Background
For better or for worse (better for me…maybe worse for everyone else), I decided to write my own static site generator to create this blog. One of the things I wanted to emulate was the split YAML/markdown scheme used by Jekyll, e.g.:
---
title: This is my post title!
description: This is a summary description of what the post is all about!
...
# Heading
Article prose.
What about the rest of the stream?
PyYAML makes it easy to load a single yaml doc
from a file or all of the yaml docs in a multi-doc file.

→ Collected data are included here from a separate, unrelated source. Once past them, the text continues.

/-- The policy default: share 1 to every eligible member (Table 9.5). -/
def defaultShares (p : Pset) : Table (Nat × Option Nat) := p.members.map fun e => (e.1, if p.elig.testBit e.1 then 1 else 0, none)

/-- At a tick the last frame's batch is committed if it completed, else all its items carry over; items carried over 4 frames take their
    policy default (R31, R33, R227). The tick's own frame number is in force already. -/
def peCommit (s : Sys) : Sys :=
  let s := if s.pe.batchDone then putPlan s else s
  let s := { s with pe := { s.pe with batchDone := false } }
  let late := s.pe.sets.filter fun e => match e.2.queued with | some f => decide (f + 4 ≤ frame s) | none => false
  let lateG := s.pe.candQ.filter fun e => decide (e.2 + 4 ≤ frame s)
  let s := late.foldl (fun s e => putShares s e.1 (defaultShares e.2)) s
  let s := { s with pe := { s.pe with candQ := s.pe.candQ.filter fun e => !decide (e.2 + 4 ≤ frame s) } }
  let left := (s.pe.sets.filter fun e => match e.2.queued with | some f => decide (f < frame s) | none => false).length +
    (s.pe.candQ.filter fun e => decide (e.2 < frame s)).length +
    (s.ce.comms.filter fun e => match e.2.treeQ with | some x => decide (x.1 < frame s) | none => false).length
  count (count s 87 0x03 (late.length + lateG.length)) 87 0x02 left

/-- A set is triggered: it is sampled at the next tick and takes part in the batch that follows (R230). -/
def Pset.trigger (p : Pset) : Pset := if p.mode = 0 then { p with trig := true } else p

/-- A set whose trigger a tick has found waits for the batch that begins (R227). -/
def Pset.takeTrig (p : Pset) (f : Nat) : Pset :=
  if p.trig then { p with trig := false, queued := some (p.queued.getD f) } else p

/-- Working slots of each group, and the pairs of groups between which a digest shows a working link (R228, R250). -/
def linksNow (s : Sys) : Table Nat × List Nat :=
  ((s.rt.act.grp.map fun e => (e.1, ((List.range 8).map fun k => if slotWorks s e.1 k then 2 ^ k else 0).sum)).filter fun e => e.2 ≠ 0,
   (s.rt.dig.filter fun e => digest s (e.1 / 1024) (e.1 % 1024) < 15).map (·.1))

/-- A link to or from a group that has gone down or come up since the last tick triggers the candidates of the groups at its ends (R227,
    R230). -/
def linkTick (s : Sys) : Sys :=
  let (l, g) := linksNow s
  let moved := ((s.pe.links ++ l).map (·.1)).filter fun d => decide (tget l d ≠ tget s.pe.links d)
  let far := ((g.filter fun k => !s.pe.digs.contains k) ++ s.pe.digs.filter fun k => !g.contains k).flatMap fun k => [k / 1024, k % 1024]
  let new := (moved ++ far).eraseDups.filter fun d => !(s.pe.candQ.any fun e => e.1 == d) && d != myGroup s
  { s with pe := { s.pe with links := l, digs := g, candQ := s.pe.candQ ++ new.map fun d => (d, frame s) } }

/-- Hints and steering tags, the policy and the eligibility masks are taken up at a frame tick; a change of eligibility triggers the set
    (R222, R230, R233, R234). -/
def eligTick (s : Sys) : Sys :=
  let s := { s with pe := { s.pe with
    pol := s.pe.polPend.getD s.pe.pol, polPend := none,
    sets := tmap s.pe.sets fun _ p => { p with members := tmap p.members fun _ m =>
      { m with rearmed := false, hint := m.hintPend.getD m.hint, hintPend := none, stV := m.stV || m.stPend.isSome, stIdx := m.stPend.getD m.stIdx,
               stPend := none } } } }
  { s with pe := { s.pe with sets := tmap s.pe.sets fun _ p =>
      let e := eligMask s p
      (if e = p.elig then p else { p.trigger with elig := e }).takeTrig (frame s) } }

/-- The placement engine at a frame tick: what was decided is committed, the inputs are taken up, and the batch of the frame that begins is
    drawn up. -/
def peTick (s : Sys) : Sys := planTick (linkTick (eligTick (peCommit s)))

/-! ### Commands -/

/-- Sets whose owner belongs to a function. -/
def setsOf (s : Sys) (hp fn : Nat) : Nat :=
  (s.pe.sets.filter fun e => match getCtx s e.2.owner with | some x => x.hp == hp && x.fn == fn | none => false).length

/-- The lowest PSETID that is free. -/
def freeSetId (s : Sys) : Option Nat :=
  ((List.range (s.pe.sets.length + 1)).find? fun i => (getSet s i).isNone).filter fun i => decide (i < 16384)

/-- A new member (R217, R220). -/
def PMember.new (ctx dfeid rkey base len : Nat) (stV : Bool) (stIdx : Nat) : PMember :=
  { ctx, dfeid, rkey, base, len, stV, stIdx, stPend := none, hint := 0, hintPend := none, armed := true, removing := false, share := 0,
    score := none, cur := 0, chosen := 0 }

/-- PSET_CREATE's traits. -/
def specPsetCreate : Spec :=
  { opcode := 0x0501, cls := .fast, lenOk := fun l => l == 8, named := fun _ b => some (arg0 b), narrow := fun _ => false,
    param := fun _ _ q => decide (num q.payload 2 1 < 3) && decide (num q.payload 3 1 < 3) && decide (num q.payload 4 1 < 8) && rsv q.payload 5 3,
    priv := fun f s q => reachCtx f s q (arg0 q.payload) 5 }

However, it doesn’t
have any high-level functions that allow you to parse off just the first yaml
doc and leave the rest of the data hanging out there in the stream
(NOTE: You can, use Loader.get_data()
to load just the first document, if you don’t need to retain the file position
for subsequent reads!).
The Hack
I got around this using the PyYAML events API.
yml_topdoc.py
"""Parse document-level config from an input file."""
import yaml
def load_first_yaml(stream):
"""
Read only the first yaml doc from a multi-doc - one or more of which may
not be yaml.
"""
loader = yaml.SafeLoader(stream)
yaml_doc = {}
parse_events = []
doc_end = None
# Parse the yaml doc, event by event, until document end:
while True:
parse_event = loader.get_event()
if isinstance(parse_event, yaml.DocumentEndEvent):
doc_end = loader.get_mark()
break
parse_events.append(parse_event)
# Emit the parsed events as a doc and load:
if parse_events:
yaml_doc = yaml.safe_load(yaml.emit(parse_events))
# Reset the file pointer to the byte after the document end marker:
if doc_end is not None:
stream.seek(doc_end.index+1)
# Return the yaml doc.
# The stream provided as input now points immediately after the doc end.
return yaml_doc
if __name__ == '__main__':
import sys
import pprint
with open(sys.argv[1], 'rb') as f:
yaml_doc = load_first_yaml(f)
print('\n=== Yaml doc: ===')
pprint.pprint(yaml_doc, indent=4, compact=False)
print('\n=== Remainder of file: ===')
print(f.read())
Example
test.md
---
# YAML configuration data:
field: value
object:
stuff:
- 1
- 2
- c
...
# Markdown text starts here!
Text.
Test Run
(ins)(acanaday)-▹ python3 ./yml_topdoc.py ./test.md
=== Yaml doc: ===
{'field': 'value', 'object': {'stuff': [1, 2, 'c']}}
=== Remainder of file: ===
b'# Markdown text starts here!\n\nText.\n'